Saved data entries
---

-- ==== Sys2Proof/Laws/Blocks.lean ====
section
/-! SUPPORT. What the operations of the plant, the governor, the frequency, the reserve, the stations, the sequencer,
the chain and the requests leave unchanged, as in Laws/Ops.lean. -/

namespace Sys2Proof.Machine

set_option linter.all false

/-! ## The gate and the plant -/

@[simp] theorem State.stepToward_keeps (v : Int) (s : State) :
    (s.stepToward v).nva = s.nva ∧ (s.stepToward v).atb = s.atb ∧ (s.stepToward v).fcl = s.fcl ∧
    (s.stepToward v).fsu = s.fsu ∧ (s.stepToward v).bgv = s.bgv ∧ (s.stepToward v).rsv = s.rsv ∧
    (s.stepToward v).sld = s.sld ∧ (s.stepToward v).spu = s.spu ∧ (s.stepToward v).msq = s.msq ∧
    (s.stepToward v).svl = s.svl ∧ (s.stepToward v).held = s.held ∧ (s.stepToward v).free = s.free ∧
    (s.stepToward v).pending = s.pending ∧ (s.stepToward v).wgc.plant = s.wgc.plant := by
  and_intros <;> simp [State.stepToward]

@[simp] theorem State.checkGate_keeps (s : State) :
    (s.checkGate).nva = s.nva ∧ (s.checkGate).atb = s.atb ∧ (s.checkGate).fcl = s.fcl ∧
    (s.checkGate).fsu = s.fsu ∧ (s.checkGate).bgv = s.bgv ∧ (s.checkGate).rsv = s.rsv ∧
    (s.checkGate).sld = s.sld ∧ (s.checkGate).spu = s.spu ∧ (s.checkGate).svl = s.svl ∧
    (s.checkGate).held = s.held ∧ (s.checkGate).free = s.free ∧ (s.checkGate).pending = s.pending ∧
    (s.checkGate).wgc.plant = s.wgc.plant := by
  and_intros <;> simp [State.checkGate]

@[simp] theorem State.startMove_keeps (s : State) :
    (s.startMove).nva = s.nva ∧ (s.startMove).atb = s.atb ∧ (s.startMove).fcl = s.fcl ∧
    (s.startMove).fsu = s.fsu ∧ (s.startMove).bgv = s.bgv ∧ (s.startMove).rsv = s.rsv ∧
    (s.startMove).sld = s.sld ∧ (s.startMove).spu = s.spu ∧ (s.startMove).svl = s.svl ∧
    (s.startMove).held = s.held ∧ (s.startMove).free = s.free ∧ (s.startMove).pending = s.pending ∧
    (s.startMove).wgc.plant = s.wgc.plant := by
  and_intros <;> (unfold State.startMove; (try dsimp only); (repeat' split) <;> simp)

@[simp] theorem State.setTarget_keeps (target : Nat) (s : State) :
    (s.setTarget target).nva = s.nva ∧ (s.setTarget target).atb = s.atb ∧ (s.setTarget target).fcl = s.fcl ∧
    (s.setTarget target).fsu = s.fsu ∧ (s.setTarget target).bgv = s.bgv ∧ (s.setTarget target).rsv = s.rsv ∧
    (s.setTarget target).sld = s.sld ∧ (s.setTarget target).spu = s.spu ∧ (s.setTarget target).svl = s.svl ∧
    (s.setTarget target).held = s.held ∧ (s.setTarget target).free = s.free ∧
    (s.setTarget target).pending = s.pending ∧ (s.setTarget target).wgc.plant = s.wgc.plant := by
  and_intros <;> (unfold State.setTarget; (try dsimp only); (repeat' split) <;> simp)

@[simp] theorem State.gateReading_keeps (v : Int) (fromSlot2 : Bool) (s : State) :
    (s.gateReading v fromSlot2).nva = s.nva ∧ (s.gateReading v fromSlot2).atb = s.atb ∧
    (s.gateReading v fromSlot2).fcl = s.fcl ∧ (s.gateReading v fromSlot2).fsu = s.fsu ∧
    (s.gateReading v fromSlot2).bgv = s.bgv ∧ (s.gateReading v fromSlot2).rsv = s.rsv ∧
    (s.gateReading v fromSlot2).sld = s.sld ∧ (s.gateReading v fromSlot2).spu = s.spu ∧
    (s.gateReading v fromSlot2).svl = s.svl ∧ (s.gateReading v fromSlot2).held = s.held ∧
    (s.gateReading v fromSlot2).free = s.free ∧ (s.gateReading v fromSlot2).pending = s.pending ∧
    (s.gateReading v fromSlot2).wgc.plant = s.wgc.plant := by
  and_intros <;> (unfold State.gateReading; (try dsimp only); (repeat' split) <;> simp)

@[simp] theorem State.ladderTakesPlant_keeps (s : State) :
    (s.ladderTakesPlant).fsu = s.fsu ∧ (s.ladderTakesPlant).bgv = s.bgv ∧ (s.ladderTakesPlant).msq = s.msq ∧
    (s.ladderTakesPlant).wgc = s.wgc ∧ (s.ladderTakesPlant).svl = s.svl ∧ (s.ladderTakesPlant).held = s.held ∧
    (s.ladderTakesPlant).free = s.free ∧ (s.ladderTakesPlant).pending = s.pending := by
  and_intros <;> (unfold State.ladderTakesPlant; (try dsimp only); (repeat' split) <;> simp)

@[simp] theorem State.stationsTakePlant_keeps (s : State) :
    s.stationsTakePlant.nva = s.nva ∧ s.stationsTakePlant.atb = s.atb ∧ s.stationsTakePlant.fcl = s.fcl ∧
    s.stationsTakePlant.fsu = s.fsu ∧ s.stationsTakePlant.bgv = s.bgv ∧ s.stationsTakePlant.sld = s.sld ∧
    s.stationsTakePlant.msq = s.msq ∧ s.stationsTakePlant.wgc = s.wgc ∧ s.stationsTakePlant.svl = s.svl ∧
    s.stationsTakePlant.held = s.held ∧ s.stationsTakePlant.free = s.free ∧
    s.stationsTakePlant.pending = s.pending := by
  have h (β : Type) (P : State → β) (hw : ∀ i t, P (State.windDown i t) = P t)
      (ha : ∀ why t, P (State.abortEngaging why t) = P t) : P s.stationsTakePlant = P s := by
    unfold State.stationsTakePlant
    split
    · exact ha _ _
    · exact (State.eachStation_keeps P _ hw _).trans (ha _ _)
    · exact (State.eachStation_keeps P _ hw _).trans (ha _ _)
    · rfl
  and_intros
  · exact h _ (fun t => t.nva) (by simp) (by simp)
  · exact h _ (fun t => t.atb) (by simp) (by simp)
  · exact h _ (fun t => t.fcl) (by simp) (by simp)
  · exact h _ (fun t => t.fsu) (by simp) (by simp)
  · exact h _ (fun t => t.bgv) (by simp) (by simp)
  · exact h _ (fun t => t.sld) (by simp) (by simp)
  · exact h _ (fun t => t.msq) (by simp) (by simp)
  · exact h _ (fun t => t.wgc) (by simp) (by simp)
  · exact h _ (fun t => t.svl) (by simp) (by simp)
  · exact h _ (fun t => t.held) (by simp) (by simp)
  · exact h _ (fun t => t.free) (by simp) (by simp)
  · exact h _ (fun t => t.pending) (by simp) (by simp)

---

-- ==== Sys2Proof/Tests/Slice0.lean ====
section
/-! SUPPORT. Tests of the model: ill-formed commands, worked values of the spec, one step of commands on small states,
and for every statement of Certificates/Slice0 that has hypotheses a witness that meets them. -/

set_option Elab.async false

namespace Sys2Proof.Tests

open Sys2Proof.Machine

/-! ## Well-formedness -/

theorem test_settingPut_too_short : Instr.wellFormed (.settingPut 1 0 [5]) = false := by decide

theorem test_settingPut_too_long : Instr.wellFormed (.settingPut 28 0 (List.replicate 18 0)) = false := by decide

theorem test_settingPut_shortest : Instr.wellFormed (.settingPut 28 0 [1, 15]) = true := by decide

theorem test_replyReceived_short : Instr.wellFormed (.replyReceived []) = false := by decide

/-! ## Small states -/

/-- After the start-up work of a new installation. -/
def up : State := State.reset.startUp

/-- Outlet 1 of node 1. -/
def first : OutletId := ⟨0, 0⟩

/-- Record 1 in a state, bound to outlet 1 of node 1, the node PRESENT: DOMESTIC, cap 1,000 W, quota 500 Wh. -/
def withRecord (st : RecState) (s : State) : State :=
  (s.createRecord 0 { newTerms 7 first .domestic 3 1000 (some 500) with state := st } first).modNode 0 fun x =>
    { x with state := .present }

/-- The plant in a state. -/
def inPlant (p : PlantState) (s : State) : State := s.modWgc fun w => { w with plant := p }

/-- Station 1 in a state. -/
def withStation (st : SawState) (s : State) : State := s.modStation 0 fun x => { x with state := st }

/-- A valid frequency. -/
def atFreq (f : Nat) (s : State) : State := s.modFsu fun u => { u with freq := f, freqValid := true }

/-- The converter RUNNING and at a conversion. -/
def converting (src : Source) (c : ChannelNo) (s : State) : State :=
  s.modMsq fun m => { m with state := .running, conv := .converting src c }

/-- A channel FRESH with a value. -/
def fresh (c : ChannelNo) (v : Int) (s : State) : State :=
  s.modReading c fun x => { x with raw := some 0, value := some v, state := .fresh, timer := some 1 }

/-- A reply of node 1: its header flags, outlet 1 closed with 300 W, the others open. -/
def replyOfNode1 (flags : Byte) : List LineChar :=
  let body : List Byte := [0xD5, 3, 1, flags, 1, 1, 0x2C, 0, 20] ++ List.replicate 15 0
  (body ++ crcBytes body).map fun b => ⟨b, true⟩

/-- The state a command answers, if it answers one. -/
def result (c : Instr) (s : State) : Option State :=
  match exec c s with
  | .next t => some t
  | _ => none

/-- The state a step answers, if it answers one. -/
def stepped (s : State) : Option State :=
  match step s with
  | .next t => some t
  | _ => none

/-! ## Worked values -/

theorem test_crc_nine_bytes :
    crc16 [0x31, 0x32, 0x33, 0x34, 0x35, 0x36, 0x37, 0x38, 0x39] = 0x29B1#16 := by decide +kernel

---

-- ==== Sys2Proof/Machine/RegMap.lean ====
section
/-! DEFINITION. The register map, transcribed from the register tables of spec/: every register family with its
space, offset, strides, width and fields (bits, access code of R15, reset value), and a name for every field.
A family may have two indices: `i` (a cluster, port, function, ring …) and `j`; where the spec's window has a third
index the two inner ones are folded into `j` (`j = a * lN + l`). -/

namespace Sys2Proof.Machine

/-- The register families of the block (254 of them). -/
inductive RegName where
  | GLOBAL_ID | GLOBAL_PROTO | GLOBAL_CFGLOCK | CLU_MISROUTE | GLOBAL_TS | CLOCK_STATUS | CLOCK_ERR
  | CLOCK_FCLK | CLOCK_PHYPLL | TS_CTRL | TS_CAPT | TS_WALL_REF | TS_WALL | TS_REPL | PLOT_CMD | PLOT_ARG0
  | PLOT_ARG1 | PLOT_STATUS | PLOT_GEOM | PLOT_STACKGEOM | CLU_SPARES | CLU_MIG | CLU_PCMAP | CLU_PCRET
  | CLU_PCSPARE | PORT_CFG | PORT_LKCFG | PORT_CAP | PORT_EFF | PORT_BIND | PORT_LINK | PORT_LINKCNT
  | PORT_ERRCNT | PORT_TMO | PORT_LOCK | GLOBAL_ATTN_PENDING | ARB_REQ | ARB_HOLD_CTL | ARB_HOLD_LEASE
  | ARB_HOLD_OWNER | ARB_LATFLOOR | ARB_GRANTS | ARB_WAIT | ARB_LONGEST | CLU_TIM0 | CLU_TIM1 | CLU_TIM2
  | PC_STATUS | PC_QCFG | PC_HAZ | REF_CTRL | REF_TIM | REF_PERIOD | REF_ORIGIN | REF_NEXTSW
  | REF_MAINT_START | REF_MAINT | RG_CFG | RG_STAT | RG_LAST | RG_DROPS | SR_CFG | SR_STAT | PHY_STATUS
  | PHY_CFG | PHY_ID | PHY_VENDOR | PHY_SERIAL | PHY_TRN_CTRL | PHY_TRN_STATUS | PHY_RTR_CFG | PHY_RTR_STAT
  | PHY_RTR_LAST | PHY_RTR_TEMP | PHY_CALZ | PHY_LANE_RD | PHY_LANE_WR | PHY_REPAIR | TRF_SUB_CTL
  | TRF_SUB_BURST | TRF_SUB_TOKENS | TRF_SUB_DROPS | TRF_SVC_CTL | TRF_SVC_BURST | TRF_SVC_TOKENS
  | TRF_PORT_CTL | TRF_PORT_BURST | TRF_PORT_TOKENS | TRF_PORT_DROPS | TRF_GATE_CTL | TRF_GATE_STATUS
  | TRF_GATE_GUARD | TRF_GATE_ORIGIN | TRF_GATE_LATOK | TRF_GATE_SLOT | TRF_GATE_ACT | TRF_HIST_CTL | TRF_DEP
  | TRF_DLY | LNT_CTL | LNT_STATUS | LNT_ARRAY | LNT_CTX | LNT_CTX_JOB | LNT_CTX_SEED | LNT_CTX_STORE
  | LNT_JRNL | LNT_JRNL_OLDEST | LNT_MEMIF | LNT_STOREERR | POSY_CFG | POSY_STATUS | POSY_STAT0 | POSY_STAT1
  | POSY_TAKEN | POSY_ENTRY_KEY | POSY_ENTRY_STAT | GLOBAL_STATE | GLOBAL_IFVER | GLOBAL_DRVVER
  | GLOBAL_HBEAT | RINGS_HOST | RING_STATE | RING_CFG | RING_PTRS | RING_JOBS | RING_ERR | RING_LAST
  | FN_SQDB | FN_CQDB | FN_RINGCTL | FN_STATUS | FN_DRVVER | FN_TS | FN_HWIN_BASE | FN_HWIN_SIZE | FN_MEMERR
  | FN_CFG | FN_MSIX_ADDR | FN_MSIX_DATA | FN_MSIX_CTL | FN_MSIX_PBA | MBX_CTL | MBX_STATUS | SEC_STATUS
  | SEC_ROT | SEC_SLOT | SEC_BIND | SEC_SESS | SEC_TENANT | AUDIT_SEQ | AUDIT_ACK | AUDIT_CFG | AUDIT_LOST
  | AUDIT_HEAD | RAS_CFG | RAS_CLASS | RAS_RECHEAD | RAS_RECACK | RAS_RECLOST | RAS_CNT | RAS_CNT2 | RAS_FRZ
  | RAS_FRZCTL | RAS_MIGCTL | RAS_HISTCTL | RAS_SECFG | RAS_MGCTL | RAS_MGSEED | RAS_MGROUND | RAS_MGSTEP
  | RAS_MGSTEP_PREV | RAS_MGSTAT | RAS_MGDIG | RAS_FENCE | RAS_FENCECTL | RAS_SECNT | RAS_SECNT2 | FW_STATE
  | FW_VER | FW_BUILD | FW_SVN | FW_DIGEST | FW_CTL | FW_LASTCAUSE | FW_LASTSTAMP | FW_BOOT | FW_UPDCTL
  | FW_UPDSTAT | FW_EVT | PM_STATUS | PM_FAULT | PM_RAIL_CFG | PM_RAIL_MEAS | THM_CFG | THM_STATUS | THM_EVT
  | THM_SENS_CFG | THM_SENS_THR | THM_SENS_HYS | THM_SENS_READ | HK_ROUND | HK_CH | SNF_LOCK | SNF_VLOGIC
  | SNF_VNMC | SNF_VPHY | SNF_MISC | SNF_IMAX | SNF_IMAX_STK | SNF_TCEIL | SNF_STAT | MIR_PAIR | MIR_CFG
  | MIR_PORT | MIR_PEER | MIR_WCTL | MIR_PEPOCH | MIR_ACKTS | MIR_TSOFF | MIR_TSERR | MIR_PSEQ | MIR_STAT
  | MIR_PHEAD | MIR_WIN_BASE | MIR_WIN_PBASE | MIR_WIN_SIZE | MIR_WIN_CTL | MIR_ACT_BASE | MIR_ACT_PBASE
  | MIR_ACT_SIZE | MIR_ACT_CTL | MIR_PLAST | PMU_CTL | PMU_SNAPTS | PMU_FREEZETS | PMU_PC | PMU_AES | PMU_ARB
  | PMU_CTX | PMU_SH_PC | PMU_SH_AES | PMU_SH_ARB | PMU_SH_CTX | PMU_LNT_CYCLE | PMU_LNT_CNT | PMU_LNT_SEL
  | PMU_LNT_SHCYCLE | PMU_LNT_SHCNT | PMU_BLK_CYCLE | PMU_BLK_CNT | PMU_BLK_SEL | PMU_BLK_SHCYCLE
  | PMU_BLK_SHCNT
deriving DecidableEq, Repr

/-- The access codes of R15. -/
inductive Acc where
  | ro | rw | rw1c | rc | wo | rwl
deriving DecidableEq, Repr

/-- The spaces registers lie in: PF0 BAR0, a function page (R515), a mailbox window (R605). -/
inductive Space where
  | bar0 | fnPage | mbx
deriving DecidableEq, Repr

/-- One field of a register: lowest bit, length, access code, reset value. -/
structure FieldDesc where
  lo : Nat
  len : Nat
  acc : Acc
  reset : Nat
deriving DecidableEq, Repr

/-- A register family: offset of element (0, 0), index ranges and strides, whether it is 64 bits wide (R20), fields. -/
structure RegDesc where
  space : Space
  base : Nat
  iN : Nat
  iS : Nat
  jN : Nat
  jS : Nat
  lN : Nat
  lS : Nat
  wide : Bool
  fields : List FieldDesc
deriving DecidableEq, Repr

---

Instructions for the task: Among the entries above, the lines between the ones containing "-- ==== Sys2Proof/Laws/Blocks.lean" and "set_option linter.all false", inclusive, are to be transcribed exactly. No other line is to be given.

Output:
-- ==== Sys2Proof/Laws/Blocks.lean ====
section
/-! SUPPORT. What the operations of the plant, the governor, the frequency, the reserve, the stations, the sequencer,
the chain and the requests leave unchanged, as in Laws/Ops.lean. -/

namespace Sys2Proof.Machine

set_option linter.all false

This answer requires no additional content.